Make.com for Bookkeepers and Accountants: Automate Client Workflows in 3 Steps

Bookkeepers and accountants lose more billable hours to client chasing than to any actual accounting work. Reminder emails that go unseen. Document requests that get half-answered. Month-end checklists sent manually to a dozen clients. If you run a solo or small bookkeeping practice, Make.com for bookkeepers and accountants is the tool that actually fits how this work moves — not because it markets itself that way, but because its visual workflow builder handles conditional logic, scheduled triggers, and multi-step data routing in exactly the way accounting client workflows demand.

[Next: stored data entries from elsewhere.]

-- ==== Sys2Proof/Certificates/Slice0/Obligations.lean ====
section
/-! DEFINITION. Obligations.lean: the statements for the provers. -/

open Sys2Proof Sys2Proof.Machine

/-- A window of step 2 decides its bit of TRIM_CODE by the count and sets the next bit; the other bits stay. A
measurement of step 3 asks for one more with the code one higher, or ends the trim LOCKED or FAILED and latches
the anchors. A retrim request starts a measurement unless one runs. Auto-retrim steps the code toward zero error.
The rate monitor takes the factor measured. Nothing outside the cluster changes but the event records and the
count of free values. -/
def Obligations.TrimSearchesAndMeasures : Prop :=
  (∀ (g : Fin 32) (count : Nat) (s : State) (b : Fin 12), s.clusterOn g = true → s.clusters[g].osc.phase = .window b →
    Yields (.trimWindowEnd g count) s (fun t => OnlyCluster g s t ∧
      t.clusters[g] = { s.clusters[g] with osc := t.clusters[g].osc } ∧
      t.clusters[g].osc.trimCode.getLsbD b.val = decide (count ≤ 163840) ∧
      (b.val = 0 → t.clusters[g].osc.phase = .measure true) ∧
      (∀ n : Fin 12, b.val = n.val + 1 → t.clusters[g].osc.phase = .window n ∧ t.clusters[g].osc.trimCode.getLsbD n.val = true) ∧
      (∀ j : Fin 12, j ≠ b → j.val + 1 ≠ b.val →
        t.clusters[g].osc.trimCode.getLsbD j.val = s.clusters[g].osc.trimCode.getLsbD j.val))) ∧
  (∀ (g : Fin 32) (count : Nat) (s : State) (again : Bool), s.clusterOn g = true → s.clusters[g].osc.phase = .measure again →
    Yields (.trimMeasureEnd g count) s (fun t =>
      t = { s with clusters := s.clusters.set g t.clusters[g], health := t.health, free := s.free + 1 } ∧
      (∃ up : Bool, t.clusters[g].osc.error = trimError count up) ∧
      (if trimRepeats count again s.clusters[g].osc then
        t.clusters[g].osc.trimCode = s.clusters[g].osc.trimCode + 1 ∧ t.clusters[g].osc.phase = .measure false
       else t.clusters[g].osc.phase = .idle ∧ t.clusters[g].osc.trimmed = true ∧
        t.clusters[g].osc.anchorTick = s.clusters[g].osc.tick ∧ t.clusters[g].osc.anchorRtc = s.aon.rtc ∧
        t.clusters[g].osc.trimState = if trimWithin30 count then TrimState.locked else .failed))) ∧
  (∀ (g : Fin 32) (count : Nat) (s : State), s.clusterOn g = true → s.objNum 0x4021 1 ≠ 0 →
      s.clusters[g].osc.trimmed = true → s.clusters[g].osc.phase = .idle →
    Yields (.autoRetrim g count) s (fun t =>
      t = { s with clusters := s.clusters.set g t.clusters[g], free := s.free + 1 } ∧
      (∃ up : Bool, t.clusters[g].osc.error = trimError count up) ∧
      t.clusters[g].osc.anchorTick = s.clusters[g].osc.anchorTick ∧ t.clusters[g].osc.anchorRtc = s.clusters[g].osc.anchorRtc ∧
      t.clusters[g].osc.trimCode = retrimCode count s.clusters[g].osc.trimCode)) ∧
  (∀ (g : Fin 32) (s : State), s.clusterOn g = true → s.clusterFenced g = false → s.clusters[g].osc.trimState ≠ .trimming →
    Yields (.trimReq g) s (fun t => OnlyCluster g s t ∧ t.clusters[g] = { s.clusters[g] with
      osc := { s.clusters[g].osc with trimState := .trimming, phase := .measure true } })) ∧
  (∀ (g : Fin 32) (f : BitVec 16) (s : State), s.clusterOn g = true →
    Yields (.rateMonUpdate g f) s (fun t => OnlyCluster g s t ∧
      t.clusters[g] = { s.clusters[g] with osc := { s.clusters[g].osc with rateMon := f } }))

/-- A TRIM_REQ command to a cluster whose trim state is TRIMMING leaves the whole state as it was. The measurement
that ends a retrim, with no further one asked for, leaves STATE LOCKED where its error is within 30 ppm and
FAILED where it is not. -/
def Obligations.RetrimRequestWhileTrimmingHasNoEffect : Prop :=
  (∀ (g : Fin 32) (s : State), s.clusters[g].osc.trimState = .trimming → exec (.trimReq g) s = .next s) ∧
  (∀ (g : Fin 32) (count : Nat) (s : State) (again : Bool), s.clusterOn g = true → s.clusters[g].osc.phase = .measure again →
      trimRepeats count again s.clusters[g].osc = false →
    Yields (.trimMeasureEnd g count) s (fun t =>
      t.clusters[g].osc.trimState = if trimWithin30 count then TrimState.locked else .failed))

/-- In an instance without packets a writer that finds FULL clear stores its data at the tail. In one with packets it
stores a HEAD where no packet is open, and DATA and LAST into an open packet that has room; the LAST writes LEN
and ABORT into the HEAD. With FULL set, or an item that does not fit, the state stays. A reader with EMPTY clear
takes the head; a crossing gives the reader the visible items and the writer the items taken; a WM in range is
taken at once. Only the FIFOs, and the pauses and held messages that follow a FLOW output, change. -/
def Obligations.FifoStoresTakesAndCrosses : Prop :=
  (∀ (f : FifoId) (bits : Nat) (s : State), s.fifoWorks f = true → (s.fifo f).full = false → fifoMaxPacket f.kind = none →
    Yields (.fifoWrite f (.data bits)) s (fun t =>
      (t.fifo f).items = (s.fifo f).items ++ [⟨.data, bits % 2 ^ fifoWidth f.kind, none, false⟩] ∧
      (t.fifo f).wptr = (s.fifo f).wptr + 1 ∧ (t.fifo f).rptr = (s.fifo f).rptr ∧
      (t.fifo f).full = decide (fifoDepth f.kind ≤ (s.fifo f).wptr + 1 - (s.fifo f).rptrSeen) ∧
      t = { s with fifos := t.fifos, hosts := t.hosts, sent := t.sent, heldHost := t.heldHost, heldMgmt := t.heldMgmt })) ∧
  (∀ (f : FifoId) (m : Nat) (s : State), s.fifoWorks f = true → (s.fifo f).full = false → fifoMaxPacket f.kind = some m →
      openPacket (s.fifo f).items = none →
    Yields (.fifoWrite f .head) s (fun t => (t.fifo f).items = (s.fifo f).items ++ [⟨.head, 0, none, false⟩] ∧
      (t.fifo f).wptr = (s.fifo f).wptr + 1 ∧ (t.fifo f).rptr = (s.fifo f).rptr ∧
      t = { s with fifos := t.fifos, hosts := t.hosts, sent := t.sent, heldHost := t.heldHost, heldMgmt := t.heldMgmt })) ∧
  (∀ (f : FifoId) (m n bits : Nat) (s : State), s.fifoWorks f = true → (s.fifo f).full = false →
      fifoMaxPacket f.kind = some m → openPacket (s.fifo f).items = some n → n + 1 ≤ m →
    Yields (.fifoWrite f (.data bits)) s (fun t =>
      (t.fifo f).items = (s.fifo f).items ++ [⟨.data, bits % 2 ^ fifoWidth f.kind, none, false⟩] ∧
      (t.fifo f).wptr = (s.fifo f).wptr + 1 ∧ (t.fifo f).rptr = (s.fifo f).rptr ∧
      t = { s with fifos := t.fifos, hosts := t.hosts, sent := t.sent, heldHost := t.heldHost, heldMgmt := t.heldMgmt })) ∧
  (∀ (f : FifoId) (m n bits : Nat) (abort : Bool) (s : State), s.fifoWorks f = true → (s.fifo f).full = false →
      fifoMaxPacket f.kind = some m → openPacket (s.fifo f).items = some n → n ≤ m →
    Yields (.fifoWrite f (.last bits abort)) s (fun t =>
      (t.fifo f).items = closeHead n abort
        ((s.fifo f).items ++ [⟨.last, bits % 2 ^ fifoWidth f.kind, none, false⟩]) ∧
      (t.fifo f).wptr = (s.fifo f).wptr + 1 ∧ (t.fifo f).rptr = (s.fifo f).rptr ∧
      t = { s with fifos := t.fifos, hosts := t.hosts, sent := t.sent, heldHost := t.heldHost, heldMgmt := t.heldMgmt })) ∧
  (∀ (f : FifoId) (put : FifoPut) (s : State), (s.fifo f).full = true ∨
      ((fifoMaxPacket f.kind).isSome = true ∧ put = .head ∧ (openPacket (s.fifo f).items).isSome = true) ∨
      (∃ bits m, fifoMaxPacket f.kind = some m ∧ put = .data bits ∧ ∀ n, openPacket (s.fifo f).items = some n → m < n + 1) ∨
      (∃ bits a m, fifoMaxPacket f.kind = some m ∧ put = .last bits a ∧ ∀ n, openPacket (s.fifo f).items = some n → m < n) ∨
      (fifoMaxPacket f.kind = none ∧ ∀ bits, put ≠ .data bits) →
    exec (.fifoWrite f put) s = .next s) ∧
  (∀ (f : FifoId) (i : FifoItem) (rest : List FifoItem) (s : State), s.fifoWorks f = true → (s.fifo f).empty = false →
      (s.fifo f).items = i :: rest →
    Yields (.fifoRead f) s (fun t => (t.fifo f).items = rest ∧ (t.fifo f).rptr = (s.fifo f).rptr + 1 ∧
      ((s.fifo f).discard = false → i.abort = false → (t.fifo f).lastRead = i) ∧ t = { s with fifos := t.fifos })) ∧
  (∀ (f : FifoId) (s : State), s.fifoWorks f = true →
    Yields (.pointerCrossing f .reader) s (fun t =>
      (t.fifo f).wptrSeen = (s.fifo f).rptr + visibleItems (s.fifo f).items ∧
      (t.fifo f).empty = decide (visibleItems (s.fifo f).items = 0) ∧ (t.fifo f).items = (s.fifo f).items ∧
      t = { s with fifos := t.fifos, hosts := t.hosts, sent := t.sent, heldHost := t.heldHost, heldMgmt := t.heldMgmt })) ∧
  (∀ (f : FifoId) (s : State), s.fifoWorks f = true →
    Yields (.pointerCrossing f .writer) s (fun t =>
      (t.fifo f).rptrSeen = (s.fifo f).rptr ∧
      (t.fifo f).full = decide (fifoDepth f.kind ≤ (s.fifo f).wptr - (s.fifo f).rptr) ∧
      (t.fifo f).items = (s.fifo f).items ∧
      t = { s with fifos := t.fifos, hosts := t.hosts, sent := t.sent, heldHost := t.heldHost, heldMgmt := t.heldMgmt })) ∧
  (∀ (f : FifoId) (v : U32) (s : State), f.ok = true → s.bedOn (regBed (fifoUnit f).1) = true →
      (regFenceUnit (fifoUnit f).1).any s.fenced = false →
      v.toNat / 65536 < v.toNat % 65536 → v.toNat % 65536 ≤ fifoDepth f.kind →
    Yields (.wmWrite f v) s (fun t => (t.fifo f).high = v.toNat % 65536 ∧ (t.fifo f).low = v.toNat / 65536 ∧
      (t.fifo f).flow = flowNext (s.fifo f).flow (fifoOccupancy (s.fifo f)) (v.toNat % 65536) (v.toNat / 65536) ∧
      (t.fifo f).items = (s.fifo f).items ∧
      t = { s with fifos := t.fifos, hosts := t.hosts, sent := t.sent, heldHost := t.heldHost, heldMgmt := t.heldMgmt }))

This tutorial builds three real, complete scenarios you can run today: automated reminder emails that escalate when ignored, a document collection workflow that tracks what’s been received, and a monthly close checklist dispatcher that adjusts by client. No placeholders. No “you could also try” suggestions. Just the builds.
If you’re new to Make.com scenarios, the beginner scenario build guide covers the fundamentals before you start here.
Why Make.com Fits Bookkeeping Workflows Better Than Generic Alternatives
Zapier handles simple linear triggers well. But bookkeeping client workflows are rarely linear. You need: “Send a reminder on Monday. If the client responds and attaches a file, log it and stop the sequence. If they don’t respond by Wednesday, send a different email with a firmer tone. If it’s a payroll client, also notify the payroll coordinator.” That’s conditional branching, file detection, and role-based routing — all in one sequence.
Make.com handles this with Routers and Filters natively, without requiring separate Paths apps or premium plan upgrades. The multi-step workflow with filters and routers guide goes deep on this if you want the mechanics first.
For bookkeepers specifically, the Google Sheets, Gmail, Slack, and Notion integrations are the core stack. You likely already use at least two of these. Make connects them without a middleware workaround.
What You’ll Need Before Starting

- A Make.com account (free tier covers all three workflows at low client volume)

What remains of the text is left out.